_What you will do_: Quote the entries below from the line with "let (h3, s) ← s.threadRead (va + 24) 8" through the line with "let n := h3 % 2 ^ 32", both ends included, and only those lines.

_The records_:
/-- `cp.restore gA` (R348): the header and the section headers are read and checked for the issuer before the command is accepted. What the
spec gives no place in a record is kept beside it, by tenant, queue and serial number (log entry 19). -/
def execCpRestore (a : BitVec 5) (s : State) : Host.Outcome State Fault Refusal :=
  run s do
    s.needS (.cpRestore a)
    let sl ← s.me.gate [.g a]
    let va := sl.gv a
    if va.toNat % 256 ≠ 0 then throw (.trap 0x05 va)
    s.recordFree va 256
    let (h0, s) ← s.threadRead va 8
    let (h1, s) ← s.threadRead (va + 8) 8
    let (h2, s) ← s.threadRead (va + 16) 8
    let (h3, s) ← s.threadRead (va + 24) 8
    let t := h1 / 2 ^ 40 % 256
    let q := h1 / 2 ^ 32 % 256
    let bad : Stop := .trap 0x60 va
    if h0 < 2 ^ 63 ∨ h1 % 65536 ≠ 1 ∨ (s.me.mode ≠ 3 ∧ t ≠ s.me.tenant.toNat) ∨ 7 < q then throw bad
    if s.tenantOk t = false ∨ recQueue (s.tenantRec t) q = false then throw bad
    s.recordFree va h2
    let (ok, s) ← s.sectionsOk va h2 (recLen (s.tenantRec t)) (h2 / 16 + 1) 256
    if ok = false then throw bad
    let c := s.myCtx .cp
    let s ← s.cpAccept 6 va
    let s ← s.threadWrite va 8 (h0 - 2 ^ 63)
    let n := h3 % 2 ^ 32
    let kept := s.saves.find? (fun v => decide (v.tenant = t) && decide (v.queue = q) && decide (v.serial = n) && v.complete)
    let d := s.draw
    let (s, l) : State × Launch := match kept with
      | some v => (s, v.launch)
      | none => (d.2, s.foreignLaunch t n (h3 / 2 ^ 32) d.1)
    let r : Restore :=
      { tenant := t, queue := q, launch := l, todo := (kept.map (·.fibres)).getD [], cores := (kept.map (·.cores)).getD [], addr := va, len := h2
        started := false, ctx := (c.1, c.2, tabGet 0 s.cpSerial (ctxKey .cp c.1 c.2)) }
    let rest := s.saves.filter (fun u => !(u.tenant = t && u.queue = q && u.serial = n && u.complete))
    let s : State := { s with saves := rest, restores := s.restores ++ [r] }
    pure (s.setMe sl.advance)

/-! ### Reading a record back (R346, R348) -/

/-- A section as it is read back. -/
structure Section where
  kind : Nat
  core : Nat
  slot : Nat
  body : List Word
  deriving DecidableEq, Repr

/-- Reads the sections of a record, from offset `off` on. -/
def State.readSections (s : State) (w : Who) (u : TlbUnit) (a : Word) (len : Nat) : Nat → Nat → Except Stop (List Section × State)
  | 0, _ => pure ([], s)
  | fuel + 1, off =>
    if len ≤ off then pure ([], s)
    else do
      let (h, s) ← s.engRead w u (a + word off) 8
      let (n, s) ← s.engRead w u (a + word (off + 8)) 8
      let (b, s) ← s.engReadWords w u (a + word (off + 16)) (min n (len - off - 16) / 8)
      let (l, s) ← s.readSections w u a len fuel (off + 16 + n)
      pure ({ kind := h % 65536, core := h / 65536 % 65536, slot := h / 2 ^ 32 % 256, body := b } :: l, s)

/-- The presence that a packed code stands for (R109, R124); 3 is no code and reads as FULL (log entry 19). -/
def presOfCode (n : Nat) : Presence := match n with | 0 => .empty | 2 => .void | _ => .full

/-- `n` packed presence codes. -/
def unpackPres (l : List Word) (n : Nat) : List Presence := (List.range n).map (fun i => presOfCode (fld (l.getD (i / 32) 0) (2 * (i % 32)) 2))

_Response area_:
    let (h3, s) ← s.threadRead (va + 24) 8
    let t := h1 / 2 ^ 40 % 256
    let q := h1 / 2 ^ 32 % 256
    let bad : Stop := .trap 0x60 va
    if h0 < 2 ^ 63 ∨ h1 % 65536 ≠ 1 ∨ (s.me.mode ≠ 3 ∧ t ≠ s.me.tenant.toNat) ∨ 7 < q then throw bad
    if s.tenantOk t = false ∨ recQueue (s.tenantRec t) q = false then throw bad
    s.recordFree va h2
    let (ok, s) ← s.sectionsOk va h2 (recLen (s.tenantRec t)) (h2 / 16 + 1) 256
    if ok = false then throw bad
    let c := s.myCtx .cp
    let s ← s.cpAccept 6 va
    let s ← s.threadWrite va 8 (h0 - 2 ^ 63)
    let n := h3 % 2 ^ 32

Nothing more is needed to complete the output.